◆ **PROBLEM DETAILS**
Take from the material every line containing the string "modulo" and copy it.

========

-- ==== Sys2Proof/Machine/Operands.lean ====
section
/-!
DEFINITION. The forms in which bytes carry operands (11): binary numbers, packed decimal, digit strings; and from them the
configuration block, the tariff banks, the vault pages and the ring and log records as the PL-204 reads and checks them.
-/

namespace Sys2Proof.Machine

/-! ### Encodings common to all formats (R184) -/

def byteAt (l : List Byte) (i : Nat) : Nat := (l.getD i 0).toNat

/-- Binary numbers are high byte first. -/
def be2 (l : List Byte) (i : Nat) : Nat := byteAt l i * 256 + byteAt l (i + 1)

def be3 (l : List Byte) (i : Nat) : Nat := be2 l i * 256 + byteAt l (i + 2)

def be4 (l : List Byte) (i : Nat) : Nat := be3 l i * 256 + byteAt l (i + 3)

/-- The `i`-th 4-bit code of codes packed two to a byte from offset `off`, the earlier in the high half. -/
def codeAt (l : List Byte) (off i : Nat) : Nat :=
  if i % 2 = 0 then byteAt l (off + i / 2) / 16 else byteAt l (off + i / 2) % 16

def codes (l : List Byte) (off n : Nat) : List Nat := (List.range n).map (codeAt l off)

/-- A digit string: a length byte, then the codes. -/
def digitString (l : List Byte) (off : Nat) : List Nat := codes l (off + 1) (byteAt l off)

/-- Every digit of the packed decimal field of `n` digits at `off` is 0 to 9. -/
def decimalOk (l : List Byte) (off n : Nat) : Bool := (codes l off n).all (· ≤ 9)

/-- The value of the packed decimal field of `n` digits at `off`. -/
def decimalVal (l : List Byte) (off n : Nat) : Nat := (codes l off n).foldl (fun v d => v * 10 + d) 0

/-- The sum of bytes modulo 65,536 (00, section 6.5). -/
def byteSum (l : List Byte) : Nat := l.foldl (fun v b => v + b.toNat) 0 % 65536

/-- A check of a validation table with the finding it reports when it fails. -/
abbrev Checked := Bool × Finding

def within (lo x hi : Nat) : Bool := lo ≤ x && x ≤ hi

/-- The finding of the first check that fails. -/
def firstFail : List Checked → Option Finding
  | [] => none
  | (ok, f) :: rest => if ok then firstFail rest else some f

/-! ### Configuration block (R178; 11, section 11.4) -/

def digitsOk (l : List Byte) (off lo hi top : Nat) : Bool :=
  within lo (byteAt l off) hi && (digitString l off).all (· ≤ top)

def armOf : Nat → ArmLevel
  | 1 => .contact
  | 2 => .forced
  | _ => .none

def thresholdsAt (c : List Byte) (i : Nat) : Thresholds :=
  ⟨be2 c (0x4B + 6 * i), be2 c (0x4D + 6 * i), be2 c (0x4F + 6 * i)⟩

def thresholdsOk (t : Thresholds) : Bool :=
  within 1 t.near 4095 && within 1 t.contact 4095 && within 1 t.forced 4095 && t.near < t.contact && t.contact < t.forced

def armRowAt (c : List Byte) (i : Nat) : ArmRow :=
  ⟨armOf (byteAt c (0x6F + 3 * i)), armOf (byteAt c (0x70 + 3 * i)), armOf (byteAt c (0x71 + 3 * i))⟩

/-- The checks of R178 in their order, over the 192 bytes of the block. Classes, channels and kinds are reported by their
numbers, emergency entries from 0, and an entry count above 4 by 0 (log 13). -/
def configChecks (c : List Byte) : List Checked :=
  ([ (byteSum (c.take 190) == be2 c 190, ⟨2, 0, 2⟩),
    (digitsOk c 0 1 8 9, ⟨3, 0, 3⟩),
    (digitsOk c 5 0 16 11, ⟨4, 0, 3⟩),
    (byteAt c 0x0E ≤ 4, ⟨5, 0, 3⟩) ] : List Checked)
  ++ (List.range (min 4 (byteAt c 0x0E))).map (fun i => ((digitsOk c (0x0F + 5 * i) 1 8 9, ⟨5, i, 3⟩) : Checked))
  ++ (List.range 8).map (fun i => ((decimalOk c (0x23 + 2 * i) 4, ⟨6, i + 1, 4⟩) : Checked))
  ++ ([ (byteAt c 0x33 ≤ 1 && byteAt c 0x34 ≤ 1 && within 40 (byteAt c 0x35) 200 && within 40 (byteAt c 0x36) 200
          && within 1 (byteAt c 0x37) 15 && byteAt c 0x38 ≤ 60 && within 30 (be2 c 0x39) 300, ⟨7, 0, 5⟩),
       (within 40 (byteAt c 0x3B) 200 && within 10 (byteAt c 0x3C) 100 && byteAt c 0x3D ≤ 9, ⟨8, 0, 5⟩),
       (within 100 (be2 c 0x3E) 4000 && byteAt c 0x40 ≤ 99, ⟨9, 0, 5⟩),
       (within 1 (byteAt c 0x41) 64, ⟨10, 0, 5⟩),
       (within 20 (byteAt c 0x42) 200 && byteAt c 0x43 ≤ 3 && within 4 (byteAt c 0x44) 10 && within 4 (byteAt c 0x45) 12
          && byteAt c 0x46 ≤ 8 && within 1 (byteAt c 0x47) 8 && within 10 (be2 c 0x48) 600
          && within 5 (byteAt c 0x4A) 120, ⟨11, 0, 5⟩) ] : List Checked)
  ++ (List.range 6).map (fun i => ((thresholdsOk (thresholdsAt c i), ⟨12, i + 1, 6⟩) : Checked))
  ++ (List.range 6).map (fun i => ((byteAt c (0x6F + 3 * i) ≤ 2 && byteAt c (0x70 + 3 * i) ≤ 2 && byteAt c (0x71 + 3 * i) ≤ 2, ⟨13, i + 1, 5⟩) : Checked))
  ++ (List.range 16).map (fun i => ((byteAt c (0x81 + i) ≤ 3, ⟨14, i + 1, 5⟩) : Checked))

/-- The failing item of a configuration block, or none when it is valid. -/
def checkConfig (c : List Byte) : Option Finding := firstFail (configChecks c)

/-- The settings that a valid block holds. -/
def parseConfig (c : List Byte) : Settings where
  stationId := digitString c 0
  reportNumber := digitString c 5
  emergency := (List.range (byteAt c 0x0E)).map (fun i => digitString c (0x0F + 5 * i))
  values := ⟨decimalVal c 0x23 4, decimalVal c 0x25 4, decimalVal c 0x27 4, decimalVal c 0x29 4,
             decimalVal c 0x2B 4, decimalVal c 0x2D 4, decimalVal c 0x2F 4, decimalVal c 0x31 4⟩
  dialMethod := if byteAt c 0x33 = 0 then .tone else .decadic
  supervision := if byteAt c 0x34 = 0 then .supervised else .unsupervised
  toneOn := byteAt c 0x35
  toneOff := byteAt c 0x36
  dialToneTimeout := byteAt c 0x37
  assumedDelay := byteAt c 0x38
  offhookHold := be2 c 0x39
  pulse := byteAt c 0x3B
  deadTime := byteAt c 0x3C
  almostFull := byteAt c 0x3D
  capacity := be2 c 0x3E
  margin := byteAt c 0x40
  ringMargin := byteAt c 0x41
  scanInterval := byteAt c 0x42
  filterShift := byteAt c 0x43
  baseShift := byteAt c 0x44
  refShift := byteAt c 0x45
  weight := byteAt c 0x46
  debounce := byteAt c 0x47
  haltLimit := be2 c 0x48
  loiter := byteAt c 0x4A
  thresholds := ⟨thresholdsAt c 0, thresholdsAt c 1, thresholdsAt c 2, thresholdsAt c 3, thresholdsAt c 4,
                 thresholdsAt c 5⟩
  arms := ⟨armRowAt c 0, armRowAt c 1, armRowAt c 2, armRowAt c 3, armRowAt c 4, armRowAt c 5⟩
  severity := ⟨byteAt c 0x81, byteAt c 0x82, byteAt c 0x83, byteAt c 0x84, byteAt c 0x85, byteAt c 0x86, byteAt c 0x87,
    byteAt c 0x88, byteAt c 0x89, byteAt c 0x8A, byteAt c 0x8B, byteAt c 0x8C, byteAt c 0x8D, byteAt c 0x8E, byteAt c 0x8F,
    byteAt c 0x90⟩

/-! ### Tariff banks (R49 to R53; 11, section 11.6) -/

/-- The charging increment of a K code. -/
def incrementOf : Nat → Nat
  | 0 => 1
  | 1 => 2
  | 2 => 5
  | 3 => 10
  | 4 => 20
  | 5 => 50
  | _ => 100

/-- The used length of a bank image. -/
def usedLength (t : List Byte) : Nat := 32 + 16 * byteAt t 4 + 12 * byteAt t 5

/-- Pages that hold the used length: its 64th part, rounded up (R51). -/
def pagesOf (len : Nat) : Nat := (len + 63) / 64

/-- Items 1 to 8 of R52; no version is expected at start-up. -/
def headerChecks (t : List Byte) (expected : Option Nat) : List Checked :=
  [ (be2 t 0 == 0x7B1A, ⟨2, 0, 2⟩),
    (match expected with | none => true | some v => be2 t 2 == v, ⟨2, 0, 3⟩),
    (within 1 (byteAt t 4) 32, ⟨2, 0, 4⟩),
    (within 1 (byteAt t 5) 96, ⟨2, 0, 4⟩),
    (be2 t 6 ≤ 1439 && be2 t 8 ≤ 1439, ⟨2, 0, 5⟩),
    (byteAt t 10 ≤ 6, ⟨2, 0, 6⟩),
    (within 1 (byteAt t 11) 3, ⟨2, 0, 7⟩),
    (byteAt t 12 ≤ 30, ⟨2, 0, 8⟩) ]

/-- Items 10 to 13 for the band of index `i`. DESIGN CHOICE: bits 2 and 3 of its byte 0, which no row names, are not examined; the
mode is the high half (log 31). -/
def bandChecks (t : List Byte) (i : Nat) : List Checked :=
  let o := 32 + 16 * i
  [ (byteAt t o / 16 ≤ 1, ⟨4, i, 10⟩),
    (decimalOk t (o + 1) 6 && decimalOk t (o + 6) 6 && decimalOk t (o + 9) 6 && decimalOk t (o + 14) 4
       && codeAt t (o + 6) 0 == 0 && codeAt t (o + 9) 0 == 0, ⟨4, i, 11⟩),
    (within 1 (be2 t (o + 12)) 600, ⟨4, i, 12⟩),
    (be2 t (o + 4) ≤ 600, ⟨4, i, 13⟩) ]

def routeOffset (t : List Byte) (i : Nat) : Nat := 32 + 16 * byteAt t 4 + 12 * i

/-- The digits of a prefix entry: the first prefix-length codes. -/
def routeDigits (t : List Byte) (i : Nat) : List Nat := codes t (routeOffset t i + 1) (byteAt t (routeOffset t i))

/-- Items 14 to 17 for prefix entry `i`. -/
def routeChecks (t : List Byte) (i : Nat) : List Checked :=
  let o := routeOffset t i
  [ (within 1 (byteAt t o) 8, ⟨5, i, 14⟩),
    ((routeDigits t i).all (· ≤ 11), ⟨5, i, 15⟩),
    (byteAt t (o + 5) < byteAt t 4, ⟨5, i, 16⟩),
    (within 1 (byteAt t (o + 7)) 20 && within 1 (byteAt t (o + 6)) 20 && byteAt t (o + 6) ≤ byteAt t (o + 7)
       && byteAt t o ≤ byteAt t (o + 7), ⟨5, i, 14⟩) ]

/-- Item 18 for entry `i`: no entry with a lower index has the same digits. -/
def noEarlierTwin (t : List Byte) (i : Nat) : Bool :=
  (List.range i).all (fun j => routeDigits t j != routeDigits t i)

/-- Items 9 to 18. -/
def bodyChecks (t : List Byte) : List Checked :=
  ([ ((byteSum (t.take (usedLength t)) + (131072 - byteAt t 0x1E - byteAt t 0x1F)) % 65536 == be2 t 0x1E, ⟨3, 0, 9⟩) ] : List Checked)
  ++ (List.range (byteAt t 4)).flatMap (bandChecks t)
  ++ (List.range (byteAt t 5)).flatMap (routeChecks t)
  ++ (List.range (byteAt t 5)).map (fun i => ((noEarlierTwin t i, ⟨5, i, 17⟩) : Checked))

/-- U of R32, before the limit of R33. -/
def unitChargeExact (rate step increment : Nat) : Nat :=
  increment * ((rate * step + (60 * increment - 1)) / (60 * increment))

/-- A unit charge above 99,999 is stored as 99,999 (R33). -/
def clampCharge (u : Nat) : Nat := min u 99999

/-- The band of index `i` as the shadow has it (R53): the mode from the high half of byte 0, its marks from bits 0 and 1
(log 31). -/
def bandAt (t : List Byte) (i : Nat) : Band :=
  let o := 32 + 16 * i
  let k := incrementOf (byteAt t 10)
  let step := be2 t (o + 12)
  let meter := byteAt t o / 16 = 1
  let peak := unitChargeExact (decimalVal t (o + 6) 6) step k
  let off := unitChargeExact (decimalVal t (o + 9) 6) step k
  { mode := if meter then .meter else .localBand
    free := byteAt t o % 2 = 1
    barred := byteAt t o / 2 % 2 = 1
    initial := decimalVal t (o + 1) 6
    delay := be2 t (o + 4)
    uPeak := if meter then 0 else clampCharge peak
    uOff := if meter then 0 else clampCharge off
    pulseValue := if meter then decimalVal t (o + 6) 6 else 0
    stepLen := step
    deposit := decimalVal t (o + 14) 4
    clamped := !meter && (99999 < peak || 99999 < off) }

def routeAt (t : List Byte) (i : Nat) : Route :=
  let o := routeOffset t i
  ⟨routeDigits t i, byteAt t (o + 5), byteAt t (o + 6), byteAt t (o + 7)⟩

/-- The shadow that a bank image builds (R53). -/
def shadowOf (t : List Byte) : Shadow where
  version := be2 t 2
  offStart := be2 t 6
  offEnd := be2 t 8
  increment := incrementOf (byteAt t 10)
  factor := byteAt t 11
  grace := byteAt t 12
  bands := (List.range (byteAt t 4)).map (bandAt t)
  routes := (List.range (byteAt t 5)).map (routeAt t)

/-- The number of CLAMPED bands (R53). -/
def Shadow.clampCount (x : Shadow) : Nat := (x.bands.filter (·.clamped)).length

/-- The set of CLAMPED bands as a 32-bit mask (R54; 11, section 11.3). -/
def Shadow.clampMask (x : Shadow) : Nat :=
  (x.bands.mapIdx (fun i b => if b.clamped then 2 ^ i else 0)).foldl (· + ·) 0

/-! ### Vault pages (R119; 11, section 11.5) -/

/-- The check word of a 64-byte page or record is right. -/
def checkOk (p : List Byte) : Bool := byteSum (p.take 62) == be2 p 62

def countsAt (p : List Byte) (off : Nat) : Eight Nat :=
  ⟨be4 p off, be4 p (off + 4), be4 p (off + 8), be4 p (off + 12), be4 p (off + 16), be4 p (off + 20), be4 p (off + 24),
   be4 p (off + 28)⟩

/-- A page's check word is right and its money field, at `off`, holds no digit above 9 (R186). -/
def vaultPageOk (p : Option (List Byte)) (off : Nat) : Bool :=
  match p with
  | none => false
  | some l => checkOk l && decimalOk l off 8

def pageALife (p : List Byte) : Counts := ⟨countsAt p 0, be4 p 0x20, decimalVal p 0x28 8⟩

def pageBBase (p : List Byte) : Counts := ⟨countsAt p 0, be4 p 0x20, decimalVal p 0x24 8⟩

def pageCSince (p : List Byte) : Counts := ⟨countsAt p 0x0B, be4 p 0x2B, decimalVal p 0x2F 8⟩

/-! ### Ring and log records (R182, R183) -/

/-- A ring record is accepted when its check word is right, its state is OPEN, CLOSED or INTERRUPTED, and its sequence
modulo 128 is the slot. -/
def ringAccepts (slot : Nat) (p : List Byte) : Bool :=
  checkOk p && within 1 (byteAt p 2) 3 && be2 p 0 % 128 == slot

/-- A log record of 32 bytes is accepted when its check word is right, its kind code is 01 to 16, and its log sequence
modulo 64 is the slot. -/
def logAccepts (slot : Nat) (p : List Byte) : Bool :=
  byteSum (p.take 30) == be2 p 30 && within 1 (byteAt p 4) 16 && be2 p 0 % 64 == slot

end Sys2Proof.Machine
end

========

◆ **SOLUTION TO THIS TASK**
/-- The sum of bytes modulo 65,536 (00, section 6.5). -/
modulo 128 is the slot. -/
modulo 64 is the slot. -/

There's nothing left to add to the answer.